How to prove that the geometric distribution converges to the exponential distribution?

Question

We have given $X_n$ to be a sequence of random variables s.t. $X_n$ has the geometric distribution with parameter $\frac{1}{n}$. I need to show that the distribution of $P_{X_n}$ converges to an exponential distribution. And I also need to find the parameter of this exponential distribution. As a hint they gave us that we may us the formula for geometric series and also the definition of $e^x$ in terms of a limit.

I know that I need to show that $X_n$ converges to $X$ in distribution. By definition we need to show that for all continuous and bounded function $f:\Bbb{R}\rightarrow \Bbb{R}$ we have $$E(f(X_n))\rightarrow E(f(X))$$ so we only had this statement/definition until now therefore we need to work with it.

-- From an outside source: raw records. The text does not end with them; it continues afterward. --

-- ==== Sys2Proof/Laws/Events.lean ====
section
/-!
SUPPORT. What building an event does (R221, R248, R267): the event stands last in EVT, and nothing but registers, EVT, the open commands and the pair's
frames has changed; where EVT has room, only the level of EVT among the registers, and no open command.
-/

namespace Sys2Proof.Machine.Engine

/-! ### Fields that events leave alone -/

@[simp] theorem level_mode (e : Engine) (q n : Nat) : (e.level q n).mode = e.mode := by
  unfold level; dsimp only; split <;> simp
@[simp] theorem level_now (e : Engine) (q n : Nat) : (e.level q n).now = e.now := by
  unfold level; dsimp only; split <;> simp
@[simp] theorem level_jump (e : Engine) (q n : Nat) : (e.level q n).jump = e.jump := by
  unfold level; dsimp only; split <;> simp
@[simp] theorem level_free (e : Engine) (q n : Nat) : (e.level q n).free = e.free := by
  unfold level; dsimp only; split <;> simp
@[simp] theorem level_rsp (e : Engine) (q n : Nat) : (e.level q n).rsp = e.rsp := by
  unfold level; dsimp only; split <;> simp
@[simp] theorem level_trans (e : Engine) (q n : Nat) : (e.level q n).trans = e.trans := by
  unfold level; dsimp only; split <;> simp
@[simp] theorem level_resetting (e : Engine) (q n : Nat) : (e.level q n).resetting = e.resetting := by
  unfold level; dsimp only; split <;> simp
@[simp] theorem level_pins (e : Engine) (q n : Nat) : (e.level q n).pins = e.pins := by
  unfold level; dsimp only; split <;> simp
@[simp] theorem level_flash (e : Engine) (q n : Nat) : (e.level q n).flash = e.flash := by
  unfold level; dsimp only; split <;> simp
@[simp] theorem level_link (e : Engine) (q n : Nat) : (e.level q n).link = e.link := by
  unfold level; dsimp only; split <;> simp
@[simp] theorem level_cmdIn (e : Engine) (q n : Nat) : (e.level q n).cmdIn = e.cmdIn := by
  unfold level; dsimp only; split <;> simp
@[simp] theorem level_rings (e : Engine) (q n : Nat) : (e.level q n).rings = e.rings := by
  unfold level; dsimp only; split <;> simp
@[simp] theorem level_status (e : Engine) (q n : Nat) : (e.level q n).status = e.status := by
  unfold level; dsimp only; split <;> simp
@[simp] theorem level_streams (e : Engine) (q n : Nat) : (e.level q n).streams = e.streams := by
  unfold level; dsimp only; split <;> simp
@[simp] theorem level_dma (e : Engine) (q n : Nat) : (e.level q n).dma = e.dma := by
  unfold level; dsimp only; split <;> simp
@[simp] theorem level_tg (e : Engine) (q n : Nat) : (e.level q n).tg = e.tg := by
  unfold level; dsimp only; split <;> simp
@[simp] theorem level_mot (e : Engine) (q n : Nat) : (e.level q n).mot = e.mot := by
  unfold level; dsimp only; split <;> simp
@[simp] theorem level_pac (e : Engine) (q n : Nat) : (e.level q n).pac = e.pac := by
  unfold level; dsimp only; split <;> simp
@[simp] theorem level_feed (e : Engine) (q n : Nat) : (e.level q n).feed = e.feed := by
  unfold level; dsimp only; split <;> simp
@[simp] theorem level_squall (e : Engine) (q n : Nat) : (e.level q n).squall = e.squall := by
  unfold level; dsimp only; split <;> simp
@[simp] theorem level_job (e : Engine) (q n : Nat) : (e.level q n).job = e.job := by
  unfold level; dsimp only; split <;> simp
@[simp] theorem level_frames (e : Engine) (q n : Nat) : (e.level q n).frames = e.frames := by
  unfold level; dsimp only; split <;> simp
@[simp] theorem level_gus (e : Engine) (q n : Nat) : (e.level q n).gus = e.gus := by
  unfold level; dsimp only; split <;> simp
@[simp] theorem level_qdr (e : Engine) (q n : Nat) : (e.level q n).qdr = e.qdr := by
  unfold level; dsimp only; split <;> simp
@[simp] theorem level_afe (e : Engine) (q n : Nat) : (e.level q n).afe = e.afe := by
  unfold level; dsimp only; split <;> simp
@[simp] theorem level_chans (e : Engine) (q n : Nat) : (e.level q n).chans = e.chans := by
  unfold level; dsimp only; split <;> simp
@[simp] theorem level_shd (e : Engine) (q n : Nat) : (e.level q n).shd = e.shd := by
  unfold level; dsimp only; split <;> simp
@[simp] theorem level_eddy (e : Engine) (q n : Nat) : (e.level q n).eddy = e.eddy := by
  unfold level; dsimp only; split <;> simp
@[simp] theorem level_cal (e : Engine) (q n : Nat) : (e.level q n).cal = e.cal := by
  unfold level; dsimp only; split <;> simp
@[simp] theorem level_geo (e : Engine) (q n : Nat) : (e.level q n).geo = e.geo := by
  unfold level; dsimp only; split <;> simp
@[simp] theorem level_mon (e : Engine) (q n : Nat) : (e.level q n).mon = e.mon := by
  unfold level; dsimp only; split <;> simp
@[simp] theorem level_met (e : Engine) (q n : Nat) : (e.level q n).met = e.met := by
  unfold level; dsimp only; split <;> simp
@[simp] theorem level_mets (e : Engine) (q n : Nat) : (e.level q n).mets = e.mets := by
  unfold level; dsimp only; split <;> simp
@[simp] theorem level_evt (e : Engine) (q n : Nat) : (e.level q n).evt = e.evt := by
  unfold level; dsimp only; split <;> simp
@[simp] theorem level_opens (e : Engine) (q n : Nat) : (e.level q n).opens = e.opens := by
  unfold level; dsimp only; split <;> simp
@[simp] theorem level_pair (e : Engine) (q n : Nat) : (e.level q n).pair = e.pair := by
  unfold level; dsimp only; split <;> simp

@[simp] theorem cmdHistory_mode (e : Engine) (h d st code : Nat) : (e.cmdHistory h d st code).mode = e.mode := rfl
@[simp] theorem cmdHistory_now (e : Engine) (h d st code : Nat) : (e.cmdHistory h d st code).now = e.now := rfl
@[simp] theorem cmdHistory_jump (e : Engine) (h d st code : Nat) : (e.cmdHistory h d st code).jump = e.jump := rfl
@[simp] theorem cmdHistory_free (e : Engine) (h d st code : Nat) : (e.cmdHistory h d st code).free = e.free := rfl
@[simp] theorem cmdHistory_rsp (e : Engine) (h d st code : Nat) : (e.cmdHistory h d st code).rsp = e.rsp := rfl
@[simp] theorem cmdHistory_trans (e : Engine) (h d st code : Nat) : (e.cmdHistory h d st code).trans = e.trans := rfl
@[simp] theorem cmdHistory_resetting (e : Engine) (h d st code : Nat) : (e.cmdHistory h d st code).resetting = e.resetting := rfl
@[simp] theorem cmdHistory_pins (e : Engine) (h d st code : Nat) : (e.cmdHistory h d st code).pins = e.pins := rfl
@[simp] theorem cmdHistory_flash (e : Engine) (h d st code : Nat) : (e.cmdHistory h d st code).flash = e.flash := rfl
@[simp] theorem cmdHistory_link (e : Engine) (h d st code : Nat) : (e.cmdHistory h d st code).link = e.link := rfl
@[simp] theorem cmdHistory_cmdIn (e : Engine) (h d st code : Nat) : (e.cmdHistory h d st code).cmdIn = e.cmdIn := rfl
@[simp] theorem cmdHistory_rings (e : Engine) (h d st code : Nat) : (e.cmdHistory h d st code).rings = e.rings := rfl
@[simp] theorem cmdHistory_status (e : Engine) (h d st code : Nat) : (e.cmdHistory h d st code).status = e.status := rfl
@[simp] theorem cmdHistory_streams (e : Engine) (h d st code : Nat) : (e.cmdHistory h d st code).streams = e.streams := rfl
@[simp] theorem cmdHistory_dma (e : Engine) (h d st code : Nat) : (e.cmdHistory h d st code).dma = e.dma := rfl
@[simp] theorem cmdHistory_tg (e : Engine) (h d st code : Nat) : (e.cmdHistory h d st code).tg = e.tg := rfl
@[simp] theorem cmdHistory_mot (e : Engine) (h d st code : Nat) : (e.cmdHistory h d st code).mot = e.mot := rfl
@[simp] theorem cmdHistory_pac (e : Engine) (h d st code : Nat) : (e.cmdHistory h d st code).pac = e.pac := rfl
@[simp] theorem cmdHistory_feed (e : Engine) (h d st code : Nat) : (e.cmdHistory h d st code).feed = e.feed := rfl
@[simp] theorem cmdHistory_squall (e : Engine) (h d st code : Nat) : (e.cmdHistory h d st code).squall = e.squall := rfl
@[simp] theorem cmdHistory_job (e : Engine) (h d st code : Nat) : (e.cmdHistory h d st code).job = e.job := rfl
@[simp] theorem cmdHistory_frames (e : Engine) (h d st code : Nat) : (e.cmdHistory h d st code).frames = e.frames := rfl
@[simp] theorem cmdHistory_gus (e : Engine) (h d st code : Nat) : (e.cmdHistory h d st code).gus = e.gus := rfl
@[simp] theorem cmdHistory_qdr (e : Engine) (h d st code : Nat) : (e.cmdHistory h d st code).qdr = e.qdr := rfl
@[simp] theorem cmdHistory_afe (e : Engine) (h d st code : Nat) : (e.cmdHistory h d st code).afe = e.afe := rfl
@[simp] theorem cmdHistory_chans (e : Engine) (h d st code : Nat) : (e.cmdHistory h d st code).chans = e.chans := rfl
@[simp] theorem cmdHistory_shd (e : Engine) (h d st code : Nat) : (e.cmdHistory h d st code).shd = e.shd := rfl
@[simp] theorem cmdHistory_eddy (e : Engine) (h d st code : Nat) : (e.cmdHistory h d st code).eddy = e.eddy := rfl
@[simp] theorem cmdHistory_cal (e : Engine) (h d st code : Nat) : (e.cmdHistory h d st code).cal = e.cal := rfl
@[simp] theorem cmdHistory_geo (e : Engine) (h d st code : Nat) : (e.cmdHistory h d st code).geo = e.geo := rfl
@[simp] theorem cmdHistory_mon (e : Engine) (h d st code : Nat) : (e.cmdHistory h d st code).mon = e.mon := rfl
@[simp] theorem cmdHistory_met (e : Engine) (h d st code : Nat) : (e.cmdHistory h d st code).met = e.met := rfl
@[simp] theorem cmdHistory_mets (e : Engine) (h d st code : Nat) : (e.cmdHistory h d st code).mets = e.mets := rfl
@[simp] theorem cmdHistory_evt (e : Engine) (h d st code : Nat) : (e.cmdHistory h d st code).evt = e.evt := rfl
@[simp] theorem cmdHistory_opens (e : Engine) (h d st code : Nat) : (e.cmdHistory h d st code).opens = e.opens := rfl
@[simp] theorem cmdHistory_pair (e : Engine) (h d st code : Nat) : (e.cmdHistory h d st code).pair = e.pair := rfl

@[simp] theorem nokHistory_mode (e : Engine) (h d st r n : Nat) : (e.nokHistory h d st r n).mode = e.mode := rfl
@[simp] theorem nokHistory_now (e : Engine) (h d st r n : Nat) : (e.nokHistory h d st r n).now = e.now := rfl
@[simp] theorem nokHistory_jump (e : Engine) (h d st r n : Nat) : (e.nokHistory h d st r n).jump = e.jump := rfl
@[simp] theorem nokHistory_free (e : Engine) (h d st r n : Nat) : (e.nokHistory h d st r n).free = e.free := rfl
@[simp] theorem nokHistory_rsp (e : Engine) (h d st r n : Nat) : (e.nokHistory h d st r n).rsp = e.rsp := rfl
@[simp] theorem nokHistory_trans (e : Engine) (h d st r n : Nat) : (e.nokHistory h d st r n).trans = e.trans := rfl
@[simp] theorem nokHistory_resetting (e : Engine) (h d st r n : Nat) : (e.nokHistory h d st r n).resetting = e.resetting := rfl
@[simp] theorem nokHistory_pins (e : Engine) (h d st r n : Nat) : (e.nokHistory h d st r n).pins = e.pins := rfl
@[simp] theorem nokHistory_flash (e : Engine) (h d st r n : Nat) : (e.nokHistory h d st r n).flash = e.flash := rfl
@[simp] theorem nokHistory_link (e : Engine) (h d st r n : Nat) : (e.nokHistory h d st r n).link = e.link := rfl
@[simp] theorem nokHistory_cmdIn (e : Engine) (h d st r n : Nat) : (e.nokHistory h d st r n).cmdIn = e.cmdIn := rfl
@[simp] theorem nokHistory_rings (e : Engine) (h d st r n : Nat) : (e.nokHistory h d st r n).rings = e.rings := rfl
@[simp] theorem nokHistory_status (e : Engine) (h d st r n : Nat) : (e.nokHistory h d st r n).status = e.status := rfl
@[simp] theorem nokHistory_streams (e : Engine) (h d st r n : Nat) : (e.nokHistory h d st r n).streams = e.streams := rfl
@[simp] theorem nokHistory_dma (e : Engine) (h d st r n : Nat) : (e.nokHistory h d st r n).dma = e.dma := rfl
@[simp] theorem nokHistory_tg (e : Engine) (h d st r n : Nat) : (e.nokHistory h d st r n).tg = e.tg := rfl
@[simp] theorem nokHistory_mot (e : Engine) (h d st r n : Nat) : (e.nokHistory h d st r n).mot = e.mot := rfl
@[simp] theorem nokHistory_pac (e : Engine) (h d st r n : Nat) : (e.nokHistory h d st r n).pac = e.pac := rfl
@[simp] theorem nokHistory_feed (e : Engine) (h d st r n : Nat) : (e.nokHistory h d st r n).feed = e.feed := rfl
@[simp] theorem nokHistory_squall (e : Engine) (h d st r n : Nat) : (e.nokHistory h d st r n).squall = e.squall := rfl
@[simp] theorem nokHistory_job (e : Engine) (h d st r n : Nat) : (e.nokHistory h d st r n).job = e.job := rfl
@[simp] theorem nokHistory_frames (e : Engine) (h d st r n : Nat) : (e.nokHistory h d st r n).frames = e.frames := rfl
@[simp] theorem nokHistory_gus (e : Engine) (h d st r n : Nat) : (e.nokHistory h d st r n).gus = e.gus := rfl
@[simp] theorem nokHistory_qdr (e : Engine) (h d st r n : Nat) : (e.nokHistory h d st r n).qdr = e.qdr := rfl
@[simp] theorem nokHistory_afe (e : Engine) (h d st r n : Nat) : (e.nokHistory h d st r n).afe = e.afe := rfl
@[simp] theorem nokHistory_chans (e : Engine) (h d st r n : Nat) : (e.nokHistory h d st r n).chans = e.chans := rfl
@[simp] theorem nokHistory_shd (e : Engine) (h d st r n : Nat) : (e.nokHistory h d st r n).shd = e.shd := rfl
@[simp] theorem nokHistory_eddy (e : Engine) (h d st r n : Nat) : (e.nokHistory h d st r n).eddy = e.eddy := rfl
@[simp] theorem nokHistory_cal (e : Engine) (h d st r n : Nat) : (e.nokHistory h d st r n).cal = e.cal := rfl
@[simp] theorem nokHistory_geo (e : Engine) (h d st r n : Nat) : (e.nokHistory h d st r n).geo = e.geo := rfl
@[simp] theorem nokHistory_mon (e : Engine) (h d st r n : Nat) : (e.nokHistory h d st r n).mon = e.mon := rfl
@[simp] theorem nokHistory_met (e : Engine) (h d st r n : Nat) : (e.nokHistory h d st r n).met = e.met := rfl
@[simp] theorem nokHistory_mets (e : Engine) (h d st r n : Nat) : (e.nokHistory h d st r n).mets = e.mets := rfl
@[simp] theorem nokHistory_evt (e : Engine) (h d st r n : Nat) : (e.nokHistory h d st r n).evt = e.evt := rfl
@[simp] theorem nokHistory_opens (e : Engine) (h d st r n : Nat) : (e.nokHistory h d st r n).opens = e.opens := rfl
@[simp] theorem nokHistory_pair (e : Engine) (h d st r n : Nat) : (e.nokHistory h d st r n).pair = e.pair := rfl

My idea was to using the definition of the integral by the Riemann sum. So I know that I should get something like $$\int_0^\infty f(x)\lambda e^{-\lambda }dx=\lim_{n\rightarrow \infty} \sum_{j=0}^\infty \frac{1}{n}f\left(\frac{j}{n}\right) \lambda e^{-\lambda \frac{j}{n}}$$ But now I wanted to take $\lambda =1$ because at the end I should get $$\sum_{k=1}^\infty f(k)\frac{1}{n} \left(1-\frac{1}{n}\right)^{k-1}$$But I somehow don't see how to proceed. Could maybe someone help me?

Answer 1

Including the (necessary) normalization, we simply transform the sum into an integral: $$\Bbb E\!\left[f\!\left(\frac{X_n}n\right)\right]=\sum_{k=1}^\infty\frac1n\left(1-\frac1n\right)^{k-1}f\!\left(\frac kn\right) =\int_0^\infty\frac1n\left(1-\frac1n\right)^{\lfloor x\rfloor}f\!\left(\frac{\lfloor x\rfloor+1}n\right)\,\mathrm dx,$$ where $\lfloor\cdot\rfloor$ denotes integer part. The change of variable $x=ny$ gives $$\Bbb E[f(X_n)]=\int_0^\infty\left(1-\frac1n\right)^{\!\lfloor ny\rfloor} f\!\left(\frac{\lfloor ny\rfloor+1}n\right)\mathrm dy.$$ The integrand tends to $\mathrm e^{-y}f(y)$ and is dominated by the integrable function $y\mapsto\mathrm e^{-y}\|f\|_\infty$ on $(0,\infty)$.